-- ==== Sys2Proof/Machine/Setup.lean ====
section
/-! DEFINITION. The commands of parameters, registers, counters, the journal and events: PARAM_GET, PARAM_SET,
PARAM_COMMIT, REG_READ, REG_WRITE, COUNTERS_READ, JOURNAL_READ and EVENTS_READ (10, R400 to R403, R406, R408, R410; 09,
R371). -/

namespace Sys2Proof.Machine

/-! ### Parameters (R400 to R403) -/

/-- R487: the value that a parameter shows: the read-only ones show the state that they name. -/
def State.shownParam (s : State) (id : Nat) : List Byte :=
  if id = P.ACCESS_LEVEL then beBytes 4 s.nvm.level
  else if id = P.LOCKOUT_LEFT then beBytes 4 s.lockoutLeft
  else if id = P.UNLOCK_FAILURES then beBytes 4 (min 255 s.nvm.failures)
  else s.paramBytes id

/-- The staged value of a parameter. -/
def Client.staged (c : Client) (id : Nat) : Option (List Byte) := (c.staging.find? fun q => decide (q.1 = id)).map Prod.snd

/-- R408: the record that PARAM_GET returns. -/
def State.getRecord (s : State) (c : Client) (staged : Bool) (id : Nat) : List Byte :=
  match (if staged then c.staged id else none) with
  | some v => paramRecord id true v
  | none => paramRecord id false (s.shownParam id)

/-- R408: the IDs of a request. -/
def requestIds (p : List Byte) : List Nat := (List.range (field p 2 2)).map fun i => field p (4 + 2 * i) 2

/-- R408: PARAM_GET. -/
def bodyParamGet : Body := fun s r =>
  let ids := requestIds r.payload
  let c := s.client r.chan r.from_
  if ids.length = 0 ∨ 250 < ids.length then (s, .plain Status.BAD_PARAM)
  else
    match ids.find? fun id => (paramRow id).isNone with
    | some id => (s, .done Status.BAD_PARAM (beBytes 2 id))
    | none =>
      let out := ids.flatMap (s.getRecord c (bit (field r.payload 0 2) 0))
      if 1008 < out.length then (s, .plain Status.BAD_LENGTH) else (s, .done Status.OK out)

def execParamGet (r : Request) (s : State) : Host.Outcome State Fault Refusal := .next (s.mailbox Op.PARAM_GET r bodyParamGet)

/-- R402: put a value into a staging set; a value staged again replaces the earlier one. -/
def stageValue (l : List (Nat × List Byte)) (q : Nat × List Byte) : List (Nat × List Byte) :=
  if l.any fun x => decide (x.1 = q.1) then l.map fun x => if x.1 = q.1 then q else x else l ++ [q]

/-- R401, R402: bytes of the records of a staging set. -/
def stagedBytes (l : List (Nat × List Byte)) : Nat := (l.map fun q => (paramRecord q.1 false q.2).length).foldl (· + ·) 0

/-- R402: stage the records one by one; the status and the ID of the first that fails. -/
def stageAll : List (Nat × List Byte) → List (Nat × List Byte) → Except (Nat × Nat) (List (Nat × List Byte))
  | l, [] => .ok l
  | l, q :: qs =>
    if paramOk q.1 q.2 = false then .error (Status.BAD_PARAM, q.1)
    else if 4096 < stagedBytes (stageValue l q) then .error (Status.NO_RESOURCE, q.1)
    else stageAll (stageValue l q) qs

/-- R399, R402: PARAM_SET. -/
def bodyParamSet : Body := fun s r =>
  let c := s.client r.chan r.from_
  match parseRecords (r.len.toNat / 4 + 1) (r.payload.take r.len.toNat) with
  | none => (s, .plain Status.BAD_LENGTH)
  | some recs =>
    match stageAll c.staging recs with
    | .error e => (s, .done e.1 (beBytes 2 e.2))
    | .ok l => (s.setClient r.chan r.from_ { c with staging := l }, .plain Status.OK)

def execParamSet (r : Request) (s : State) : Host.Outcome State Fault Refusal := .next (s.mailbox Op.PARAM_SET r bodyParamSet)

/-- R403: the staging set of a channel or endpoint empties. -/
def State.emptyStaging (s : State) (r : Request) : State :=
  s.setClient r.chan r.from_ { s.client r.chan r.from_ with staging := [] }

/-- R403, R408: nothing is applied; no tick is stated for it: a free value (log 34). -/
def State.appliedNothing (s : State) : State × Reply :=
  ({ s with draws := s.draws + 1 },
    .done Status.OK (beBytes 2 0 ++ List.replicate 6 0 ++ beBytes 8 (Config.freeNat s.draws)))

/-- R403: PARAM_COMMIT. -/
def bodyParamCommit : Body := fun s r =>
  let recs := (s.client r.chan r.from_).staging
  if bit (byteAt r.payload 0) 0 ∨ recs.isEmpty then (s.emptyStaging r).appliedNothing
  else
    match s.commitRefused recs with
    | some d => (s, .done d.1 d.2)
    | none =>
      let id := s.ctrl.stagedId
      ((s.emptyStaging r).stage (.commit recs (s.startsRetime recs)), .wait (.change id))

def execParamCommit (r : Request) (s : State) : Host.Outcome State Fault Refusal :=
  .next (s.mailbox Op.PARAM_COMMIT r bodyParamCommit)

/-! ### Registers (R410) -/

/-- R410: ADDR is a multiple of 4, COUNT is in range, and every word lies in the register blocks. -/
def regRangeOk (addr count top : Nat) : Bool :=
  decide (addr % 4 = 0) && decide (1 ≤ count) && decide (count ≤ top) && decide (0x40000000 ≤ addr) &&
    decide (addr + 4 * (count - 1) ≤ 0x400FFFFC)

/-- R410, R34, R367: a read of one word by a request; an unmapped word is journalled as UNMAPPED, another as REG_READ. -/
def State.regReadWord (s : State) (a : Nat) : State × Word :=
  let x := s.readReg a
  if (regRow a).isSome then (x.1.emit Src.CP Kind.CONFIG Code.REG_READ (a * 2 ^ 32 + x.2.toNat), x.2) else x

/-- R410: `n` consecutive words from `a` on. -/
def State.regReadWords (s : State) (a : Nat) : Nat → State × List Word
  | 0 => (s, [])
  | n + 1 =>
    let x := s.regReadWord a
    let y := x.1.regReadWords (a + 4) n
    (y.1, x.2 :: y.2)

/-- R408, R410: REG_READ. -/
def bodyRegRead : Body := fun s r =>
  let addr := field r.payload 0 4
  let count := field r.payload 4 2
  if regRangeOk addr count 252 = false then (s, .plain Status.BAD_PARAM)
  else
    let x := s.regReadWords addr count
    (x.1, .done Status.OK (bytesOfWords x.2))

def execRegRead (r : Request) (s : State) : Host.Outcome State Fault Refusal := .next (s.mailbox Op.REG_READ r bodyRegRead)

/-- R19: the write is ignored for want of an unlocked access level. -/
def State.ignoredRwl (s : State) (by_ : Accessor) (a : Nat) : Bool :=
  match regRow a with
  | some r => s.rwlRefuses r by_
  | none => false

/-- The write of TIME_NS finds the servo on or another mode, is ignored and journalled by the register's own rule. -/
def State.timeNsIgnored (s : State) (a : Nat) : Bool :=
  decide (a = Reg.TIME_NS) && (s.servoEn || !s.atRest)

/-- R410, R367: a write of one word by a request: journalled as REG_WRITE, unless it is ignored (REG_DENIED) or unmapped
(UNMAPPED). -/
def State.regWriteWord (s : State) (by_ : Accessor) (a : Nat) (v : Word) : State :=
  let s' := s.writeReg by_ a v
  if (regRow a).isNone ∨ s.ignoredRwl by_ a ∨ s.timeNsIgnored a then s'
  else s'.emit Src.CP Kind.CONFIG Code.REG_WRITE (a * 2 ^ 32 + v.toNat)

/-- R408: words from `a` on: how many were written, and how many ignored as RWL. -/
def State.regWriteWords (s : State) (by_ : Accessor) (a : Nat) : List Word → State × Nat × Nat
  | [] => (s, 0, 0)
  | w :: ws =>
    let no := b2n (s.ignoredRwl by_ a)
    let yes := b2n ((regRow a).isSome && !s.ignoredRwl by_ a)
    let x := (s.regWriteWord by_ a w).regWriteWords by_ (a + 4) ws
    (x.1, yes + x.2.1, no + x.2.2)

/-- R408, R410: REG_WRITE. -/
def bodyRegWrite : Body := fun s r =>
  let addr := field r.payload 0 4
  let count := field r.payload 4 2
  if regRangeOk addr count 250 = false then (s, .plain Status.BAD_PARAM)
  else
    let x := s.regWriteWords (.client r.chan r.from_) addr (wordsOf (r.payload.drop 8) count)
    (x.1, .done Status.OK (beBytes 2 x.2.1 ++ beBytes 2 x.2.2))

def execRegWrite (r : Request) (s : State) : Host.Outcome State Fault Refusal := .next (s.mailbox Op.REG_WRITE r bodyRegWrite)

/-! ### Counters (R129, R408) -/

/-- R408: the blocks that COUNTERS_READ serves, and their instances. -/
def counterInstanceOk (block inst : Nat) : Bool :=
  match block with
  | 2 => decide (inst ≤ 2)
  | 6 => decide (inst ≤ 127)
  | _ => [0, 3, 4, 5, 7, 10, 11, 12, 15].contains block && decide (inst = 0)

/-- The rows of the counter tables: whole words that clear on read, at the counter offsets of their block. -/
def RegRow.isCounter (r : RegRow) (block : Nat) : Bool :=
  decide (r.rc = 0xFFFFFFFF) && (decide (block = 2) || decide (block = 6) || decide (0x800 ≤ r.base % 0x10000))

/-- The counter of a row for one instance. -/
def RegRow.instanceAddr (r : RegRow) (block inst : Nat) : Nat :=
  match block with
  | 2 => r.base + inst * r.s1
  | 6 => r.base + inst / 16 * r.s1 + inst % 16 * r.s2
  | _ => r.base

/-- R408: the counter words of a block, in ascending offset. -/
def counterWords (block inst : Nat) : List Nat :=
  ((regRowsOf (0x40000000 + block * 0x10000)).filter (·.isCounter block)).map (·.instanceAddr block inst)

/-- R129: read and clear. -/
def State.readCounters (s : State) : List Nat → State × List Word
  | [] => (s, [])
  | a :: l =>
    let x := s.readReg a
    let y := x.1.readCounters l
    (y.1, x.2 :: y.2)

/-- R408: COUNTERS_READ. -/
def bodyCountersRead : Body := fun s r =>
  let block := byteAt r.payload 0
  let inst := byteAt r.payload 1
  if counterInstanceOk block inst = false then (s, .plain Status.BAD_PARAM)
  else
    let x := s.readCounters (counterWords block inst)
    (x.1, .done Status.OK (beBytes 1 block ++ beBytes 1 inst ++ beBytes 2 x.2.length ++ bytesOfWords x.2))

def execCountersRead (r : Request) (s : State) : Host.Outcome State Fault Refusal :=
  .next (s.mailbox Op.COUNTERS_READ r bodyCountersRead)

/-! ### The journal (R371) -/

/-- The entries of a source of R371, with their numbers; none when there is no flight record. -/
def State.jSourceEntries (s : State) (flight : Bool) : Option (List (Nat × JEntry)) :=
  if flight then s.jnl.flight.map fun f => ((List.range f.2.length).zip f.2).map fun p => (f.1 + p.1, p.2)
  else some ((s.jnl.dram.filter fun p => decide (p.1 < s.jRingFirst)) ++
    ((List.range s.jnl.ring.length).zip s.jnl.ring).map fun p => (s.jRingFirst + p.1, p.2))

/-- R371: does KINDS select the entry? -/
def kindSelected (kinds : Nat) (e : JEntry) : Bool := decide (kinds = 0) || bit kinds e.kind || decide (e.kind = Kind.EPOCH)

/-- R371: FIRST that names the oldest entry. -/
def oldestEntry : Nat := 0xFFFFFFFFFFFFFFFF

/-- R371: the response. Of a response without entries the first number is not stated: a free value (log 34). -/
def State.journalReply (s : State) (l : List (Nat × JEntry)) (first count kinds : Nat) : List Byte :=
  let start := if first = oldestEntry then 0 else first
  let gap := decide (first ≠ oldestEntry) && (match l.head? with
    | some p => decide (first < p.1)
    | none => false)
  let out := ((l.filter fun p => decide (start ≤ p.1) && kindSelected kinds p.2)).take count
  let last := match l.getLast? with
    | some p => p.1 + 1
    | none => s.jnl.next
  let next := match out.getLast? with
    | some p => if out.length = count then p.1 + 1 else last
    | none => max last (if first = oldestEntry then 0 else first)
  let num := match out.head? with
    | some p => p.1
    | none => Config.freeNat s.draws
  beBytes 8 num ++ beBytes 8 next ++ beBytes 1 out.length ++
    beBytes 1 (b2n s.jnl.frozen + 2 * b2n gap + 4 * b2n (decide (last ≤ next))) ++ List.replicate 6 0 ++ out.flatMap fun p => p.2.bytes

/-- R371: JOURNAL_READ. -/
def bodyJournalRead : Body := fun s r =>
  let p := r.payload
  let count := byteAt p 8
  if count = 0 ∨ 61 < count ∨ 1 < byteAt p 9 then (s, .plain Status.BAD_PARAM)
  else
    match s.jSourceEntries (decide (byteAt p 9 = 1)) with
    | none => (s, .plain Status.BAD_PARAM)
    | some l =>
      let out := s.journalReply l (field p 0 8) count (field p 12 4)
      let s := { s with draws := s.draws + 1 }
      let s := if bit (byteAt p 10) 0 then { s with jnl := { s.jnl with flight := none } } else s
      (s, .done Status.OK out)

def execJournalRead (r : Request) (s : State) : Host.Outcome State Fault Refusal :=
  .next (s.mailbox Op.JOURNAL_READ r bodyJournalRead)

/-! ### Events (R406, R408) -/

/-- R408: the response. -/
def eventsReply (c : Client) (max : Nat) : List Byte :=
  let out := c.queue.take max
  beBytes 1 out.length ++ beBytes 1 (b2n c.overflow) ++ List.replicate 6 0 ++ out.flatMap fun e => e.bytes

/-- R406, R408: EVENTS_READ reads the queue and may replace the subscription. -/
def bodyEventsRead : Body := fun s r =>
  let p := r.payload
  let c := s.client r.chan r.from_
  let max := byteAt p 1
  if 62 < max then (s, .plain Status.BAD_PARAM)
  else
    let d := { c with queue := c.queue.drop max, overflow := false }
    let d := if bit (byteAt p 0) 0 then { d with kinds := field p 4 4, sources := field p 8 8 } else d
    (s.setClient r.chan r.from_ d, .done Status.OK (eventsReply c max))

def execEventsRead (r : Request) (s : State) : Host.Outcome State Fault Refusal :=
  .next (s.mailbox Op.EVENTS_READ r bodyEventsRead)

end Sys2Proof.Machine
end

* * * * * * *

**Work task**:
Retype only this range exactly: the first line of the data through the line where "to R403) -/" appears.

**Response below**:
-- ==== Sys2Proof/Machine/Setup.lean ====
section
/-! DEFINITION. The commands of parameters, registers, counters, the journal and events: PARAM_GET, PARAM_SET,
PARAM_COMMIT, REG_READ, REG_WRITE, COUNTERS_READ, JOURNAL_READ and EVENTS_READ (10, R400 to R403, R406, R408, R410; 09,
R371). -/

namespace Sys2Proof.Machine

/-! ### Parameters (R400 to R403) -/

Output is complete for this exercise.